A senior couple navigates finances at home.
shapecharge/E+ via Getty Images

New laws and mandates effective in 2023 can help you manage medical debt. These consumer-friendly changes may help you save on prescriptions or plan better for the cost of your care upfront.

Here’s what’s new in 2023 that can help you make the most economical healthcare choices for yourself and your family.

Credit reports will exclude medical debt collections under $500

Starting January 1, 2023, the consumer credit-reporting bureaus — Equifax, Experian, and TransUnion — will no longer add medical debt less than $500 to credit reports. Amounts of $500 or more may still show up and can impact your credit score.

Negotiating medical debt to less than $500 or taking action before your healthcare bill goes to collections can keep negative items off your credit report. Medical debt can appear on your credit report for up to 7 years and may be difficult to remove unless the amount owed falls below $500.

Inflation Reduction Act will cap Medicare insulin prices

Starting January 1, 2023, Medicare enrollees with Part D prescription drug plans will pay no more than $35 a month for insulin and will not have to pay a deductible for insulin. 

This is one of the many aspects of the Inflation Reduction Act of 2022 that are intended to reduce prescription medication costs over the next few years. The insulin cap is expected to benefit more than 3 million Medicare enrollees.

This price cap applies whether your Part D plan is included in a Medicare Advantage (MA) plan or purchased separately with original Medicare or an MA plan.

Here are a few more details:

  • The $35 cap applies starting January 1, 2023 for people with a “patch” pump.

  • Part D plans have until March 1, 2023 to adjust your out-of-pocket cost for insulin. If you end up paying more than $35 for a month’s supply of insulin, your plan must reimburse you for overpayment within 30 days.

  • Medicare Part B covers insulin used in traditional insulin pumps. The $35-a-month cap for this insulin will start on July 1, 2023.

Private insurance cost comparison tools will be expanded

You may have heard about hospital price transparency. Since 2021, hospitals have been required to publish standard charges for at least 300 services that can be scheduled. 

You can also see costs for certain outpatient services in Medicare’s procedure price lookup.

Despite the available tools, research shows that most consumers have trouble estimating the cost of their healthcare. 

People with private insurance now have another resource: Health plan price transparency. Since July 2022, health plans have been required to publish price information on certain covered treatments, services, and medications on their websites. The real-time tools should be able to calculate your out-of-pocket costs.

And beginning January 1, 2023, health plans have been required to make price comparison information available for a list of 500 items and services.

These tools may not provide complete clarity, however. That’s because it’s difficult to estimate a procedure bill that could include surgeon’s fees, anesthesia costs, and many other line items. The data might also be outdated.

But there’s more to come: Starting January 1, 2024, health plans must make price comparison information available for all covered services. 

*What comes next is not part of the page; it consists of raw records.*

-- ==== Sys2Proof/Machine/Sequencer.lean ====
section
/-! DEFINITION. What drives the core: one iteration of READ_LOOP while a READ runs (40_base_and_commands.md R105), else
one action of the host (R100, 00_scope.md R7). -/

namespace Sys2Proof.Machine

/-- READ_LOOP's exit test, made once before each micro-operation (R105, D35). -/
def loopExit (s : State) : Bool := decide (s.outCount.toNat ≥ s.reqN.toNat) || endOfData s

/-- What the next micro-operation is decoded from (R82, R105). -/
def unitSelector (s : State) : Encoding := .unit s.latched.variant (s.blockPos.ch0 == s.latched.blockAlign)

/-- One iteration of `READ_LOOP()` (R105), or its end (R106). -/
def readIteration (s : State) : Host.Outcome State Fault Refusal :=
  if loopExit s then .next (finishRead s)
  else
    match decode (unitSelector s) with
    | .instr i => exec i s
    | .rejected _ => .fault .busyWithoutVariant

/-- A host write of `CMD` (R100): recorded (R26), decoded, run. -/
def writeCmd (w : U32) (s : State) : Host.Outcome State Fault Refusal :=
  match decode (.cmd w) with
  | .instr i => exec i { s with cmd := w }
  | .rejected _ => acceptIllegal { s with cmd := w }

/-- One action of the host (R7, R243). -/
def hostAction (a : HostAction) (s : State) : Host.Outcome State Fault Refusal :=
  match a with
  | .writeArg r v => .next (setArg r v s)
  | .writeCmd w => writeCmd w s
  | .bindSource before rest => bindSource before rest s
  | .bindOut samples => .next (bindOut samples s)
  | .hardwareReset => .next (hardwareReset s)

/-- The host's turn: its next pending action, or none, and the core keeps every register (R224). -/
def hostTurn (s : State) : Host.Outcome State Fault Refusal :=
  match s.host with
  | [] => .next s
  | a :: rest => hostAction a { s with host := rest }

/-- Log entry 5: the host's next action is a write of this word to `CMD`. No host action is taken in `BUSY`, so a
running READ is set aside. -/
def placeCmd (s : State) (nbits w : Nat) : State :=
  { s with
    host := .writeCmd (BitVec.ofNat 32 (w % 2 ^ nbits)) :: s.host
    mode := if s.mode = .busy then .ready else s.mode }

end Sys2Proof.Machine
end

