-- ==== Sys2Proof/Machine/Step.lean ====
section
/-! DEFINITION. One step of the machine. -/

namespace Sys2Proof.Machine

/-- In `BUSY` the core runs one iteration of the READ (R105), and the host gets no step (R21, R68); in every other mode
the host acts. -/
def step (s : State) : Host.Outcome State Fault Refusal :=
  if s.mode = .busy then readIteration s else hostTurn s

/-- The state in which `step` runs exactly this command word next. -/
def State.withFetchWord (s : State) (nbits w : Nat) : State := placeCmd s nbits w

end Sys2Proof.Machine
end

What’s more, you’ll have the information on an explanation of benefits (EOB) before receiving care. This will give consumers even more power to compare prices and estimate out-of-pocket costs

An EOB is a document you normally receive after a health visit, procedure, or test that breaks down the costs of your care. Typically an EOB tells you:

  • The price charged by the provider

  • Your health plan’s contracted or negotiated rates

  • Your cost-sharing obligations, such as meeting a deductible or your responsibility for a copay or coinsurance

Good faith estimates must now include costs beyond the main provider

If you don’t have insurance or plan to self-pay regardless of insurance status, an improved good faith estimate (GFE) may pick up where hospital price transparency and health plan price comparison tools fall short.

GFEs are part of the No Surprises Act, a federal law designed to end surprise medical bills. It took effect on January 1, 2022. A GFE is a more universal view of your projected costs beyond what you can reliably calculate by adding up costs from hospital price lists. For example, a GFE for elective surgery could include expected anesthesia costs and the surgeon’s fee. 

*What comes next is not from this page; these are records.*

-- ==== Sys2Proof/Certificates/Slice0/Obligations.lean ====
section
/-! DEFINITION. The statements for the provers. Each docstring names the rule of spec/ it states. -/

open Sys2Proof Sys2Proof.Machine

/-! ### Encoding -/

/-- The seven command words, and the fields of one (R70, R71, R86). -/
def Obligations.CommandWordsDecode : Prop :=
  decode (.cmd 0x00000001) = .instr .configure ∧ decode (.cmd 0x00000002) = .instr .read ∧
  decode (.cmd 0x00000003) = .instr .rewind ∧ decode (.cmd 0x00000004) = .instr .queryEod ∧
  decode (.cmd 0x00000005) = .instr .queryStereo ∧ decode (.cmd 0x00000006) = .instr .queryRate ∧
  decode (.cmd 0x00000007) = .instr .release ∧
  decode (.unit .ima false) = .instr .imaByte ∧ decode (.unit .ima true) = .instr .imaByte ∧
  decode (.unit .msima1 true) = .instr .msimaHdr ∧ decode (.unit .msima1 false) = .instr .msimaByte ∧
  decode (.unit .msima2 true) = .instr .msimaGroup ∧ decode (.unit .msima2 false) = .instr .msimaGroup ∧
  decode (.unit .msadpcm true) = .instr .msadpcmHdr ∧ decode (.unit .msadpcm false) = .instr .msadpcmByte

/-- R72: the illegal command words are exactly those with `OP` in 0x0, 0x8 .. 0xF or `ZERO` not 0, and writing one in
`UNCONFIGURED` or `READY` raises `ILLEGAL_COMMAND`; every other word is a command, so there is no hint, custom or no-op
word. -/
def Obligations.IllegalCommandWords : Prop :=
  ∀ w : U32,
    ((w.toNat % 16 = 0 ∨ 8 ≤ w.toNat % 16 ∨ w.toNat / 16 ≠ 0) →
      (∀ i, decode (.cmd w) ≠ .instr i) ∧
      ∀ s rest, s.host = .writeCmd w :: rest → (s.mode = .unconfigured ∨ s.mode = .ready) →
        ∃ t, step s = .next t ∧ FaultTaken 7 { s with host := rest, cmd := w } t) ∧
    (¬(w.toNat % 16 = 0 ∨ 8 ≤ w.toNat % 16 ∨ w.toNat / 16 ≠ 0) →
      ∃ i ∈ [Instr.configure, .read, .rewind, .queryEod, .queryStereo, .queryRate, .release],
        decode (.cmd w) = .instr i)

/-- Decoding what the encoder gives is the instruction, for every instruction and operand, and a command word has no
other reading: an instruction decoded from a word encodes to that word (R70, R71, R74, R82). -/
def Obligations.EncodeDecodeRoundTrip : Prop :=
  (∀ i : Instr, decode (encode i) = .instr i) ∧
  ∀ (w : U32) (i : Instr), decode (.cmd w) = .instr i → encode i = .cmd w

/-- The decoder gives an instruction for exactly the legal encodings (R72, R82, R84). -/
def Obligations.DecodesExactlyLegalEncodings : Prop :=
  ∀ e : Encoding, (∃ i, decode e = .instr i) ↔ e.wellFormed = true

/-- Nibble k of an MSIMA2 word runs from the high nibble of its last byte to the low nibble of its first (R62, R78),
and a word or payload byte put together from codes gives them back. -/
def Obligations.NibbleOrder : Prop :=
  (∀ b0 b1 b2 b3 : Byte, groupCodes (le32 b0 b1 b2 b3) =
    [hiNibble b3, loNibble b3, hiNibble b2, loNibble b2, hiNibble b1, loNibble b1, hiNibble b0, loNibble b0]) ∧
  (∀ k0 k1 k2 k3 k4 k5 k6 k7 : Code,
    groupCodes (groupWord k0 k1 k2 k3 k4 k5 k6 k7) = [k0, k1, k2, k3, k4, k5, k6, k7]) ∧
  (∀ hi lo : Code, hiNibble (payloadByte hi lo) = hi ∧ loNibble (payloadByte hi lo) = lo)

/-! ### Reading the source -/

/-- R55 and R56: a read below `SRC_LEN` returns the byte at `pos` and advances `pos`; a read at or past it sets
`eosFlag`, leaves `pos` and returns a free byte. -/
def Obligations.SourceReadByte : Prop :=
  ∀ s : State,
    (s.pos < s.src.len → srcReadByte s = (cellRead s.src.cells s.pos, { s with pos := s.pos + 1 })) ∧
    (s.src.len ≤ s.pos → ∃ n, srcReadByte s = (Config.draw s.drawIx, { s with eosFlag := true, drawIx := n }))

/-- R57: two bytes in order, the first the low one, as a signed 16-bit number. -/
def Obligations.Read16LittleEndian : Prop :=
  ∀ s : State,
    let b0 := (srcReadByte s).1.toNat
    let b1 := (srcReadByte (srcReadByte s).2).1.toNat
    (srcRead16 s).1.toInt = (if b1 < 128 then (b0 + 256 * b1 : Int) else (b0 + 256 * b1 : Int) - 65536) ∧
    (srcRead16 s).2 = (srcReadByte (srcReadByte s).2).2

/-- R58: four bytes in order, the first the lowest, as an unsigned 32-bit number. -/
def Obligations.Read32LittleEndian : Prop :=
  ∀ s : State,
    (srcRead32 s).1.toNat = (wireByte s 0).toNat + 256 * (wireByte s 1).toNat + 65536 * (wireByte s 2).toNat +
      16777216 * (wireByte s 3).toNat ∧
    (srcRead32 s).2 = afterReads 4 s

/-! ### The machine's step -/

/-- When the host's next action writes a word to `CMD` that decodes to a command, `step` records the word, takes the
action off the host's list and is that command's `exec`. -/
def Obligations.StepRunsDecodedCommand : Prop :=
  ∀ (s : State) (w : U32) (rest : List HostAction) (i : Instr),
    s.mode ≠ .busy → s.host = .writeCmd w :: rest → decode (.cmd w) = .instr i →
      step s = exec i { s with host := rest, cmd := w }

/-- R105: while a READ runs, `step` is one iteration of READ_LOOP: the exit test once, before the micro-operation, then
the micro-operation of the variant, a header where `blockPos[0] = BLOCK_ALIGN`. That a step is one iteration is the
model's choice (log entry 1). -/
def Obligations.StepRunsReadLoop : Prop :=
  ∀ s : State, s.mode = .busy →
    ((s.reqN.toNat ≤ s.outCount.toNat ∨ endOfData s = true) → ∃ t, step s = .next t ∧ ReadEnded s t) ∧
    (s.outCount.toNat < s.reqN.toNat → endOfData s = false →
      (s.latched.variant = .ima → step s = exec .imaByte s) ∧
      (s.latched.variant = .msima1 → s.blockPos.ch0 = s.latched.blockAlign → step s = exec .msimaHdr s) ∧
      (s.latched.variant = .msima1 → s.blockPos.ch0 ≠ s.latched.blockAlign → step s = exec .msimaByte s) ∧
      (s.latched.variant = .msima2 → step s = exec .msimaGroup s) ∧
      (s.latched.variant = .msadpcm → s.blockPos.ch0 = s.latched.blockAlign → step s = exec .msadpcmHdr s) ∧
      (s.latched.variant = .msadpcm → s.blockPos.ch0 ≠ s.latched.blockAlign → step s = exec .msadpcmByte s))

/-- R106: a READ whose loop exits without a fault leaves the count of samples written in `RESULT`, at most `N`, and the
core is `READY`. That the count is even, and for MSIMA2 a multiple of 16, is the spec's own inference ("[derived: from
rule R104 and the sample counts of 30_encoding.md rule R82]"). -/
def Obligations.ReadResultIsBounded : Prop :=
  ∀ s : State, Legal s → s.mode = .busy → (s.reqN.toNat ≤ s.outCount.toNat ∨ endOfData s = true) →
    ∃ t, step s = .next t ∧ ReadEnded s t ∧ t.result.toNat ≤ s.reqN.toNat ∧ t.result.toNat % 2 = 0 ∧
      (s.latched.variant = .msima2 → t.result.toNat % 16 = 0)

/-- A host write of an argument register stores the value there, leaves the nine other host registers' contents and
every register of the decoder, and starts nothing (R22; that a write in `FAULTED` is stored too is the model's
inference, log entry 19); without a pending action the core keeps every register (R224; that an empty list of the host's
actions is no action is the model's choice, log entry 5). -/
def Obligations.ArgumentRegisterWrites : Prop :=
  ∀ s : State, s.mode ≠ .busy →
    (s.host = [] → step s = .next s) ∧
    ∀ (r : ArgReg) (v : U32) (rest : List HostAction), s.host = .writeArg r v :: rest →
      ∃ t, step s = .next t ∧ hostRead (.arg r) t = v ∧
        (∀ q, q ≠ HostReg.arg r → hostRead q t = hostRead q s) ∧ t = { s with host := rest, args := t.args }

/-- R100: what a host write of `CMD` does in each mode. In `BUSY` there is no host step: the step is the READ's, and
the host's list is kept. -/
def Obligations.CommandAcceptance : Prop :=
  ∀ (s : State) (w : U32) (rest : List HostAction), s.host = .writeCmd w :: rest →
    (s.mode = .busy → ∀ t, step s = .next t → t.host = s.host) ∧
    (s.mode = .faulted → step s = .next { s with host := rest, cmd := w }) ∧
    (s.mode = .unconfigured ∨ s.mode = .ready →
      if w.toNat / 16 ≠ 0 ∨ ¬(1 ≤ w.toNat % 16 ∧ w.toNat % 16 ≤ 7) then
        ∃ t, step s = .next t ∧ FaultTaken 7 { s with host := rest, cmd := w } t
      else if s.mode = .unconfigured ∧ w.toNat % 16 ≠ 1 then
        ∃ t, step s = .next t ∧ FaultTaken 5 { s with host := rest, cmd := w } t
      else if s.mode = .ready ∧ w.toNat % 16 = 1 then
        ∃ t, step s = .next t ∧ FaultTaken 6 { s with host := rest, cmd := w } t
      else
        ∃ i, [Instr.configure, .read, .rewind, .queryEod, .queryStereo, .queryRate, .release][w.toNat % 16 - 1]? =
          some i ∧ step s = exec i { s with host := rest, cmd := w })

/-- R214: in `FAULTED` a `CMD` write is recorded and has no other effect, no fault can be raised, and only hardware
reset leaves the mode. -/
def Obligations.FaultedUntilReset : Prop :=
  ∀ s : State, s.mode = .faulted →
    (∀ (w : U32) (rest : List HostAction), s.host = .writeCmd w :: rest →
      step s = .next { s with host := rest, cmd := w }) ∧
    (∀ t, step s = .next t → s.host.head? ≠ some .hardwareReset →
      t.mode = .faulted ∧ t.faultCode = s.faultCode) ∧
    (∀ rest, s.host = .hardwareReset :: rest → ∃ t, step s = .next t ∧ t.mode = .unconfigured)

/-- R240: hardware reset puts every register at its reset value, and it is the only event that leaves `FAULTED`. -/
def Obligations.HardwareResetValues : Prop :=
  (∀ (s : State) (rest : List HostAction), s.mode ≠ .busy → s.host = .hardwareReset :: rest →
    ∃ t, step s = .next t ∧ t.mode = .unconfigured ∧ t.faultCode = 0 ∧ t.cmd = 0 ∧ t.result = 0 ∧ statusWord t = 0 ∧
      t.args = ⟨0, 0, 0, 0, 0, 0, 0⟩ ∧ t.latched = ⟨0, 0, 0, 0, 0, 0, false, .unset⟩ ∧ t.pos = 0 ∧ t.eosFlag = false ∧
      t.blockPos = ⟨0, 0⟩ ∧ t.ima = ⟨⟨0, 0⟩, ⟨0, 0⟩⟩ ∧ t.ms = ⟨⟨0, 0, 0, 0, 0, 0⟩, ⟨0, 0, 0, 0, 0, 0⟩⟩) ∧
  ∀ s t : State, s.mode = .faulted → step s = .next t → t.mode ≠ .faulted → s.host.head? = some .hardwareReset

/-- The reset state holds the values of R45's first column, and `STATUS` reads 0. -/
def Obligations.ResetRegisterValues : Prop :=
  State.reset.mode = .unconfigured ∧ (∀ r : HostReg, hostRead r State.reset = 0) ∧ State.reset.faultCode = 0 ∧
  State.reset.latched = ⟨0, 0, 0, 0, 0, 0, false, .unset⟩ ∧ State.reset.pos = 0 ∧ State.reset.eosFlag = false ∧
  State.reset.blockPos = ⟨0, 0⟩ ∧ State.reset.ima = ⟨⟨0, 0⟩, ⟨0, 0⟩⟩ ∧
  State.reset.ms = ⟨⟨0, 0, 0, 0, 0, 0⟩, ⟨0, 0, 0, 0, 0, 0⟩⟩

/-- R23: every field of `STATUS`, for every state, and no host write of an argument register changes what it reads
as. -/
def Obligations.StatusRegisterFields : Prop :=
  (∀ s : State,
    let cfg : Bool := decide (s.mode = .ready ∨ s.mode = .busy)
    let status := hostRead .status s
    status.getLsbD 0 = cfg ∧ status.getLsbD 1 = decide (s.mode = .faulted) ∧
    status.getLsbD 2 = (cfg && endOfData s) ∧ status.getLsbD 3 = (cfg && decide (s.latched.channels = 2)) ∧
    status.toNat / 16 % 16 = (if cfg then
      match s.latched.variant with | .unset => 0 | .ima => 1 | .msima1 => 2 | .msima2 => 3 | .msadpcm => 4 else 0) ∧
    status.toNat / 256 % 256 = (if s.mode = .faulted then s.faultCode.toNat else 0) ∧
    status.toNat / 65536 = 0) ∧
  ∀ (s : State) (r : ArgReg) (v : U32) (rest : List HostAction), s.mode ≠ .busy → s.host = .writeArg r v :: rest →
    ∃ t, step s = .next t ∧ hostRead .status t = hostRead .status s

/-! ### Faults -/

/-- R212: raising a fault ends the command there, records the code (R210), makes the core `FAULTED`, keeps `RESULT`,
and the host reads it in `STATUS`. -/
def Obligations.FaultEntry : Prop :=
  ∀ (code : FaultCode) (s : State),
    FaultTaken (faultNum code) s (raise code s) ∧ (raise code s).result = s.result ∧
    (statusWord (raise code s)).toNat = 256 * (faultNum code).toNat + 2 ∧
    1 ≤ (faultNum code).toNat ∧ (faultNum code).toNat ≤ 11 ∧
    ∀ (f : Sample → State → Res Unit), ((Res.raised (raise code s)).andThen f).outcome = .next (raise code s)

/-- R60 on one write: at an index `>= N` it faults `OUTPUT_OVERRUN`; else it writes that element and no other. -/
def Obligations.OutputWrite : Prop :=
  ∀ (i : Nat) (v : Sample) (s : State),
    (s.reqN.toNat ≤ i → ∃ t, outWrite i v s = .raised t ∧ FaultTaken 10 s t) ∧
    (i < s.reqN.toNat → OutSpace.wf s.out →
      ∃ t, outWrite i v s = .done () t ∧ t = { s with out := t.out } ∧ outAt t i = v ∧
        ∀ j, j ≠ i → outAt t j = outAt s j)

Starting in 2023, the main facility or provider must include estimates for related services expected from any co-provider or co-facility in a GFE.

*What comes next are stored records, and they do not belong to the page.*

-- ==== Sys2Proof/Laws/PerInstr.lean ====
section
/-! SUPPORT. One lemma a constructor: what the encoder gives for an instruction is a legal encoding (30_encoding.md R70,
R72, R82, R84). -/

namespace Sys2Proof.Laws.EncodingLegal

/-- The encoding of the instruction is legal. -/
def Statement (i : Instr) : Prop := (encode i).wellFormed = true

theorem configure : Statement .configure := rfl

theorem read : Statement .read := rfl

theorem rewind : Statement .rewind := rfl

theorem queryEod : Statement .queryEod := rfl

theorem queryStereo : Statement .queryStereo := rfl

theorem queryRate : Statement .queryRate := rfl

theorem release : Statement .release := rfl

theorem imaByte : Statement .imaByte := rfl

theorem msimaHdr : Statement .msimaHdr := rfl

theorem msimaByte : Statement .msimaByte := rfl

theorem msimaGroup : Statement .msimaGroup := rfl

theorem msadpcmHdr : Statement .msadpcmHdr := rfl

theorem msadpcmByte : Statement .msadpcmByte := rfl

theorem decodeIma (code : Code) (c : Chan) : Statement (.decodeIma code c) := rfl

theorem decodeMs (c : Chan) (code : Code) : Statement (.decodeMs c code) := rfl

end Sys2Proof.Laws.EncodingLegal
end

You can request a GFE  — a financial document that estimates your healthcare costs upfront — if you don’t have insurance or plan to forgo your coverage and self-pay. You can also dispute the final bill if it’s at least $400 more than the GFE.

How can you manage medical debt?

Managing medical debt begins by planning your healthcare costs upfront and taking action when you receive a medical bill. Some of the best ways to manage medical debt include:

Keep in mind that you may need to meet income or other eligibility requirements to qualify for some of these programs.

The bottom line

Changes to laws and mandates in 2023 can help you reduce or avoid medical debt. Starting January 1, 2023, medical debts less than $500 will no longer appear on credit reports. There is also a new $35-a-month cap on insulin for Medicare enrollees with Part D plans. 

Health plan price transparency will also be more robust in 2023. Private insurance plans are now required to make price comparison information available for at least 500 items and services. And good faith estimates for people who self-pay must include projected costs from the main facility or provider as well as from co-providers and co-facilities.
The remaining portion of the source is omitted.